[Collected data entries]
-- ==== Sys2Proof/Certificates/Slice0/Obligations.lean ====
section
/-! DEFINITION. The statements for the provers. Each docstring names the rule of spec/ it formalises. No statement rests on a
reset value or a parameter default the model chose; where a free value is involved, the statement holds for every value of
it. Where a statement says of a whole next state, or of every byte of a buffer, that nothing else changes, RXP outside the live
buffer, TXB outside a SEND, and IDX in a SEND keep their values too: the spec leaves those unspecified and no rule reads them
(log entries 19 to 21). TXS keeps its value while a request is outstanding: that the bytes of a request reach it in the step of
the reply or of the settlement, and in no other, is the model's choice (log entry 12). -/

open Sys2Proof Sys2Proof.Machine

/-! ## Command words -/

/-- Words the spec writes out, read as the spec says (R85 and the command vectors of 95_test_vectors.md family 4). -/
def Obligations.SpecWordsDecode : Prop :=
  decode 0x00010001#32 = .command (.send 1#16) ∧ decode 0x00000002#32 = .command .recv ∧
    decode 0x00020003#32 = .command (.csum 2#16) ∧ decode 0xFFFE0001#32 = .command (.send 65534#16) ∧
    commandOf (decode 0x00000000#32) = none ∧ commandOf (decode 0x0000000F#32) = none ∧
    commandOf (decode 0x00000004#32) = none ∧ commandOf (decode 0x00000011#32) = none ∧
    commandOf (decode 0x00018001#32) = none ∧ commandOf (decode 0x00010002#32) = none ∧
    commandOf (decode 0xFFFF0002#32) = none

/-- R85: the decoder agrees with the table of masks and matches on every word, LENGTH is bits [31:16] (R82), and "A word
that matches no row is illegal". -/
def Obligations.DecodeFollowsMaskAndMatch : Prop :=
  ∀ w : Word,
    (w &&& 0x0000FFFF#32 = 0x00000001#32 → decode w = .command (.send (w.extractLsb' 16 16))) ∧
    (w &&& 0xFFFFFFFF#32 = 0x00000002#32 → decode w = .command .recv) ∧
    (w &&& 0x0000FFFF#32 = 0x00000003#32 → decode w = .command (.csum (w.extractLsb' 16 16))) ∧
    (w &&& 0x0000FFFF#32 ≠ 0x00000001#32 → w &&& 0xFFFFFFFF#32 ≠ 0x00000002#32 →
      w &&& 0x0000FFFF#32 ≠ 0x00000003#32 → ∃ why, decode w = .illegal why)

/-- R83 and R216: the definition of an illegal word, read off the number the word is (OP is its last hexadecimal digit, RSV
the next three, LENGTH the upper half, R80), and what a write of one to CMD does while BUSY is 0: LAST_OP, RESULT and ERR,
and nothing else. -/
def Obligations.IllegalWordsAreRejected : Prop :=
  ∀ w : Word,
    let illegal : Prop := (w.toNat % 16 ≠ 1 ∧ w.toNat % 16 ≠ 2 ∧ w.toNat % 16 ≠ 3) ∨ w.toNat / 16 % 4096 ≠ 0 ∨
      (w.toNat % 16 = 2 ∧ w.toNat / 65536 ≠ 0)
    ((∃ why, decode w = .illegal why) ↔ illegal) ∧
      ∀ (s : State) (rest : List Move), s.seq = .idle → s.hostStopped = false → s.blockStopped = false →
        s.moves = .hostWrite (regAddr s.params .cmd) 4 w :: rest → illegal →
        step s = .next { s with moves := rest, lastOp := .rejected, result := false, err := .illegalCommand }

/-- Decode and encode agree, both ways: no bit of a LENGTH operand is dropped, and each legal word has one meaning. -/
def Obligations.DecodeAndEncodeAgree : Prop :=
  (∀ i : Instr, decode (encode i) = .command i) ∧ ∀ (w : Word) (i : Instr), decode w = .command i → encode i = w

/-- A host write of a command word to CMD while BUSY is 0 is one step, `exec` of the decoded command; and the block's turn
is one step, `exec` of the command in progress. The per-command statements reach a run through this one. -/
def Obligations.StepRunsTheDecodedCommand : Prop :=
  (∀ (s : State) (w : Word) (i : Instr) (rest : List Move),
    s.seq = .idle → s.hostStopped = false → s.blockStopped = false →
    s.moves = .hostWrite (regAddr s.params .cmd) 4 w :: rest → decode w = .command i →
    step s = exec i { s with moves := rest }) ∧
  (∀ (s : State) (i : Instr) (rest : List Move),
    s.inFlight = some i → s.blockStopped = false → s.moves = .block :: rest →
    step s = exec i { s with moves := rest }) ∧
  (∀ (s : State) (i : Instr),
    s.inFlight = some i → s.blockStopped = false → s.moves = [] → step s = exec i s) ∧
  ∀ (s : State) (nbits w : Nat) (i : Instr), decodeTableWord nbits w = some i →
    step (s.withFetchWord nbits w) = exec i { s with seq := .idle, hostStopped := false, blockStopped := false }

/-- R84: the command decode whole, as the step a host write of a word to CMD takes. While BUSY is 1 it is the model fault
BUSY_COMMAND (R245), whatever the word and whether or not the block has met UNWRITTEN_TXP, and changes no other state; FAULTS is
the set with the reason added. While BUSY is 0 a block that has not faulted decodes the word. -/
def Obligations.CommandDecode : Prop :=
  ∀ (s : State) (w : Word) (rest : List Move),
    s.hostStopped = false → s.moves = .hostWrite (regAddr s.params .cmd) 4 w :: rest →
    let op := w.toNat % 16
    let rsv := w.toNat / 16 % 4096
    let len := w.toNat / 65536
    (s.seq ≠ .idle → ∃ fs, (∀ r, r ∈ fs ↔ r = .busyCommand ∨ r ∈ s.faults) ∧
      step s = .next { s with moves := rest, faults := fs, hostStopped := true }) ∧
    (s.seq = .idle → s.blockStopped = false →
      if rsv ≠ 0 ∨ (op ≠ 1 ∧ op ≠ 2 ∧ op ≠ 3) ∨ (op = 2 ∧ len ≠ 0) then
        step s = .next { s with moves := rest, lastOp := .rejected, result := false, err := .illegalCommand }
      else if op = 1 then
        step s = .next
          { s with moves := rest, lastOp := .send, result := false, err := .none, curLen := BitVec.ofNat 16 len,
                   seq := .txAsm }
      else if op = 2 then
        step s = .next
          { s with moves := rest, lastOp := .recv, result := false, err := .none, idx := 0#17, seq := .rxHdr }
      else
        step s = .next
          { s with moves := rest, lastOp := .csum, result := false, err := .none, curLen := BitVec.ofNat 16 len,
                   seq := .csRun })
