/-! ## TX_WRITE -/

/-- No step until the transport has replied (R135, R227). -/
theorem sendReply_waiting {s : State} {b : List Byte} (h : s.pending = some b) : sendReply s = s := by
  rcases sendReply_cases s with ⟨-, hrun⟩ | ⟨ok, hnone, -⟩
  · exact hrun
  · cases hnone.symm.trans h

/-- The one step after the reply ends the SEND with what `wroteAll` says of it (R136, R137). -/
theorem sendReply_replied {s : State} (h : s.pending = none) :
    sendReply s =
      finish (wroteAll s.wreply s.curLen.toNat)
        (if wroteAll s.wreply s.curLen.toNat then .none else .transmitIncomplete)
        { s with txWritten := txWrittenWord s.wreply } := by
  rcases sendReply_cases s with ⟨⟨b, hb⟩, -⟩ | ⟨ok, -, rfl, hrun⟩
  · cases h.symm.trans hb
  · exact hrun

theorem wroteAll_ok (k n : Nat) : wroteAll (.ok k) n = decide (k = n + 4) :=
  beq_eq_decide k (n + 4)

/-- The transport has written all of the frame exactly when its reply is OK(L + 4) (R26, R136). -/
theorem wroteAll_iff {r : Reply} {n : Nat} : wroteAll r n = true ↔ r = .ok (n + 4) := by
  cases r with
  | ok k => rw [wroteAll_ok, decide_eq_true_iff, Reply.ok.injEq]
  | err => exact iff_of_false Bool.false_ne_true nofun

/-- COUNT of TX_WRITTEN after OK(k): bits [16:0] hold k modulo 131072 (R37). -/
theorem txWrittenWord_count (k : Nat) : ((txWrittenWord (.ok k)).extractLsb' 0 17).toNat = k % 131072 := by
  rw [txWrittenWord, BitVec.extractLsb'_toNat, Nat.shiftRight_zero, BitVec.toNat_ofNat]
  omega

/-- Settles O15: the step after the reply is `sendReply_replied`, read for OK(k) and for ERR; RESULT 1 leaves only the
reply OK(L + 4), whose count is below 131072. -/
theorem sendReportsTheReply : Obligations.SendReportsTheReply := by
  intro s hs hp
  rw [exec_send_txWrite hs, sendReply_replied hp]
  refine ⟨fun k hk => ?_, fun herr => ?_, fun t ht hresult => ?_⟩
  · rw [hk, wroteAll_ok]
    simp only [decide_eq_true_eq]
    rfl
  · rw [herr]
    rfl
  · cases ht
    have hok : s.wreply = .ok (s.curLen.toNat + 4) := wroteAll_iff.1 hresult
    have hlt := s.curLen.isLt
    calc ((txWrittenWord s.wreply).extractLsb' 0 17).toNat
        _ = (s.curLen.toNat + 4) % 131072 := by rw [hok, txWrittenWord_count]
        _ = s.curLen.toNat + 4 := Nat.mod_eq_of_lt (by omega)

/-- Settles O16: without a reply the step changes nothing; after any reply it is a `finish`, which makes no request. -/
theorem sendWaitsAndNeverRetries : Obligations.SendWaitsAndNeverRetries := by
  intro s hs
  rw [exec_send_txWrite hs]
  refine ⟨fun b hb => ?_, fun hp => ⟨sendReply s, rfl, ?_⟩⟩
  · rw [sendReply_waiting hb]
  · rw [sendReply_replied hp]
    exact ⟨rfl, hp⟩

end Sys2Proof.Machine
end

section
/-! PROOFS. RECV: its step in each state of the decoder, case by case, and the transport's reply to its error frame. -/

namespace Sys2Proof.Machine

/-! ## exec of the RECV in progress -/

theorem exec_recv_rxHdr {s : State} (h : s.seq = .rxHdr) : exec .recv s = .next (recvHeader s) := by
  rw [exec, execRecv, h]

theorem exec_recv_rxValidate {s : State} (h : s.seq = .rxValidate) : exec .recv s = .next (recvValidate s) := by
  rw [exec, execRecv, h]

theorem exec_recv_rxPay {s : State} (h : s.seq = .rxPay) : exec .recv s = .next (recvPayload s) := by
  rw [exec, execRecv, h]

theorem exec_recv_rxSum {s : State} (h : s.seq = .rxSum) : exec .recv s = .next (recvSum s) := by
  rw [exec, execRecv, h]

theorem exec_recv_rxVerify {s : State} (h : s.seq = .rxVerify) : exec .recv s = .next (recvVerify s) := by
  rw [exec, execRecv, h]

theorem exec_recv_rxErrf {s : State} (h : s.seq = .rxErrf) : exec .recv s = .next (recvErrf s) := by
  rw [exec, execRecv, h]

/-! ## RX_HDR -/

/-- An empty RXQ blocks the header (R161, R227). -/
theorem recvHeader_waiting {s : State} (h : s.rxq = []) : recvHeader s = s := by
  rw [recvHeader, h]

/-- The head of RXQ goes to the header byte that IDX names (R161). -/
theorem recvHeader_byte {s : State} {b : Byte} {q : List Byte} (h : s.rxq = b :: q) :
    recvHeader s =
      { s with
        rxq := q
        h0 := if s.idx = 0#17 then b else s.h0
        h1 := if s.idx = 1#17 then b else s.h1
        h2 := if s.idx = 2#17 then b else s.h2
        idx := s.idx + 1#17
        seq := if s.idx + 1#17 = 3#17 then .rxValidate else .rxHdr } := by
  rw [recvHeader, h]

/-- Settles O19: the step is `recvHeader_byte`, read for each of the three values of IDX. -/
theorem recvReadsTheHeader : Obligations.RecvReadsTheHeader := by
  refine ⟨fun s hs hq => ?_, fun s b q hs hq => ?_⟩
  · rw [exec_recv_rxHdr hs, recvHeader_waiting hq]
  · rw [exec_recv_rxHdr hs, recvHeader_byte hq]
    refine ⟨fun hi => ?_, fun hi => ?_, fun hi => ?_⟩
    all_goals
      rw [hi, ← hs]
      rfl

/-! ## RX_VALIDATE -/

theorem recvValidate_passed {s : State}
    (h : lengthOk s.params.availCheck s.rxq.length (s.h1 ++ s.h2) = true) :
    recvValidate s =
      { recvMeasure s with
        plen := (s.h1 ++ s.h2).setWidth 17 - 1#17
        rxPresent := true
        idx := 0#17
        seq := if (s.h1 ++ s.h2).setWidth 17 - 1#17 = 0#17 then .rxSum else .rxPay } := by
  rcases recvValidate_cases s with ⟨hfail, -⟩ | ⟨-, hrun⟩
  · cases hfail.symm.trans h
  · exact hrun

theorem recvValidate_failed {s : State}
    (h : lengthOk s.params.availCheck s.rxq.length (s.h1 ++ s.h2) = false) :
    recvValidate s = finish false .lengthMismatch { recvMeasure s with rxValid := false, errFrame := false } := by
  rcases recvValidate_cases s with ⟨-, hrun⟩ | ⟨hpass, -⟩
  · exact hrun
  · cases h.symm.trans hpass

/-- LEN as a number of 16 bits (R89). -/
theorem lenOfHeader_eq_ofNat (h1 h2 : Byte) : (h1 ++ h2 : Half) = BitVec.ofNat 16 (h1.toNat * 256 + h2.toNat) := by
  rw [← lenOfHeader_toNat, BitVec.ofNat_toNat, BitVec.setWidth_eq]

theorem rxLenWord_eq_ofNat (len : Half) : rxLenWord len = BitVec.ofNat 32 ((len.toNat + 65535) % 65536) := by
  rw [← rxLenWord_toNat, BitVec.ofNat_toNat, BitVec.setWidth_eq]

/-- The RX_INFO that RX_VALIDATE writes has RXSUM 0 (R163). -/
theorem rxInfoWord_zero_eq_ofNat (len : Half) (hdr0 : Byte) :
    rxInfoWord len 0#8 hdr0 = BitVec.ofNat 32 (len.toNat * 65536 + hdr0.toNat) := by
  apply BitVec.eq_of_toNat_eq
  have hlen := len.isLt
  have hhdr := hdr0.isLt
  rw [rxInfoWord_toNat, BitVec.toNat_ofNat, BitVec.toNat_ofNat]
  omega

/-- PLEN is LEN - 1, which does not wrap for a LEN that passes the check (R168). -/
theorem plenOfLen_toNat {len : Half} (h : 1 ≤ len.toNat) : (len.setWidth 17 - 1#17).toNat = len.toNat - 1 := by
  have hlt := len.isLt
  rw [BitVec.toNat_sub, BitVec.toNat_setWidth, BitVec.toNat_ofNat]
  omega

theorem plenOfLen_eq_ofNat {len : Half} (h : 1 ≤ len.toNat) :
    len.setWidth 17 - 1#17 = BitVec.ofNat 17 (len.toNat - 1) := by
  rw [← plenOfLen_toNat h, BitVec.ofNat_toNat, BitVec.setWidth_eq]

theorem plenOfLen_eq_zero_iff {len : Half} (h : 1 ≤ len.toNat) : len.setWidth 17 - 1#17 = 0#17 ↔ len.toNat = 1 := by
  rw [← BitVec.toNat_inj, plenOfLen_toNat h, BitVec.toNat_ofNat]
  omega

/-- What RX_VALIDATE writes before its check, by the number that LEN is (R163 to R165). -/
theorem recvMeasure_eq (s : State) :
    recvMeasure s =
      { s with
        lenf := BitVec.ofNat 16 (s.h1.toNat * 256 + s.h2.toNat)
        rxLen := BitVec.ofNat 32 ((s.h1.toNat * 256 + s.h2.toNat + 65535) % 65536)
        rxInfo := BitVec.ofNat 32 ((s.h1.toNat * 256 + s.h2.toNat) * 65536 + s.h0.toNat)
        rxPresent := false
        avs := s.rxq.length } := by
  rw [recvMeasure, rxLenWord_eq_ofNat, rxInfoWord_zero_eq_ofNat, lenOfHeader_toNat, lenOfHeader_eq_ofNat, rxAvail]
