/-! ### Boot and progress -/

/-- R91, R236: the ten writes of `BRINGUP h0, h1, h2, h3`, from a state with the table unlocked and no wait, leave the
four references in the table, `LOCK = 1`, `ORD = 0`, every source enabled, and all else as it was. -/
def Obligations.BringUpBuildsTheTable : Prop :=
  ∀ (h0 h1 h2 h3 : HandlerRef) (rest : List StepWord) (s : State), s.blk.lock = false → s.blk.ws = .idle →
    s.script = (bringUp h0 h1 h2 h3).map encode ++ rest →
    runsTo 10 s { blk := { s.blk with href := ⟨h0, h1, h2, h3⟩, lock := true, ord := false, ien := 0b111 },
                  busOut := .write false, script := rest }

/-- R219 with R132: under the four progress assumptions, in every infinite run without a reset that starts in a
well-formed state, every wait returns. Their form over infinite runs is the model's choice (log entry 17); that TIM is served uses that it
stands first in `PRIO` (R144, log entry 6). -/
def Obligations.FairRunsReturnFromEveryWait : Prop :=
  ∀ (w : Nat → StepWord) (st : Nat → State), InfiniteRun w st → (st 0).blk.wf = true →
    (∀ n, decode (w n) ≠ .sysReset) → FairCpu st → FairHnd w st → FairInt w st → FairTim w st →
    ∀ n, (st n).blk.waitBusy = true → ∃ m, n ≤ m ∧ (st m).blk.ws = .idle
end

## Task brief:
Print only these lines, please. They run from the start of the entries above to the line containing "(w &&& 0x0000FFFF#32 = 0x00000001#32", both ends included, and must match exactly.

## Result for this exercise:
-- ==== Sys2Proof/Certificates/Slice0/Obligations.lean ====
section
/-! DEFINITION. The statements for the provers. Each docstring names the rule of spec/ it formalises. No statement rests on a
reset value or a parameter default the model chose; where a free value is involved, the statement holds for every value of
it. Where a statement says of a whole next state, or of every byte of a buffer, that nothing else changes, RXP outside the live
buffer, TXB outside a SEND, and IDX in a SEND keep their values too: the spec leaves those unspecified and no rule reads them
(log entries 19 to 21). TXS keeps its value while a request is outstanding: that the bytes of a request reach it in the step of
the reply or of the settlement, and in no other, is the model's choice (log entry 12). -/

open Sys2Proof Sys2Proof.Machine

/-! ## Command words -/

/-- Words the spec writes out, read as the spec says (R85 and the command vectors of 95_test_vectors.md family 4). -/
def Obligations.SpecWordsDecode : Prop :=
  decode 0x00010001#32 = .command (.send 1#16) ∧ decode 0x00000002#32 = .command .recv ∧
    decode 0x00020003#32 = .command (.csum 2#16) ∧ decode 0xFFFE0001#32 = .command (.send 65534#16) ∧
    commandOf (decode 0x00000000#32) = none ∧ commandOf (decode 0x0000000F#32) = none ∧
    commandOf (decode 0x00000004#32) = none ∧ commandOf (decode 0x00000011#32) = none ∧
    commandOf (decode 0x00018001#32) = none ∧ commandOf (decode 0x00010002#32) = none ∧
    commandOf (decode 0xFFFF0002#32) = none

/-- R85: the decoder agrees with the table of masks and matches on every word, LENGTH is bits [31:16] (R82), and "A word
that matches no row is illegal". -/
def Obligations.DecodeFollowsMaskAndMatch : Prop :=
  ∀ w : Word,
    (w &&& 0x0000FFFF#32 = 0x00000001#32 → decode w = .command (.send (w.extractLsb' 16 16))) ∧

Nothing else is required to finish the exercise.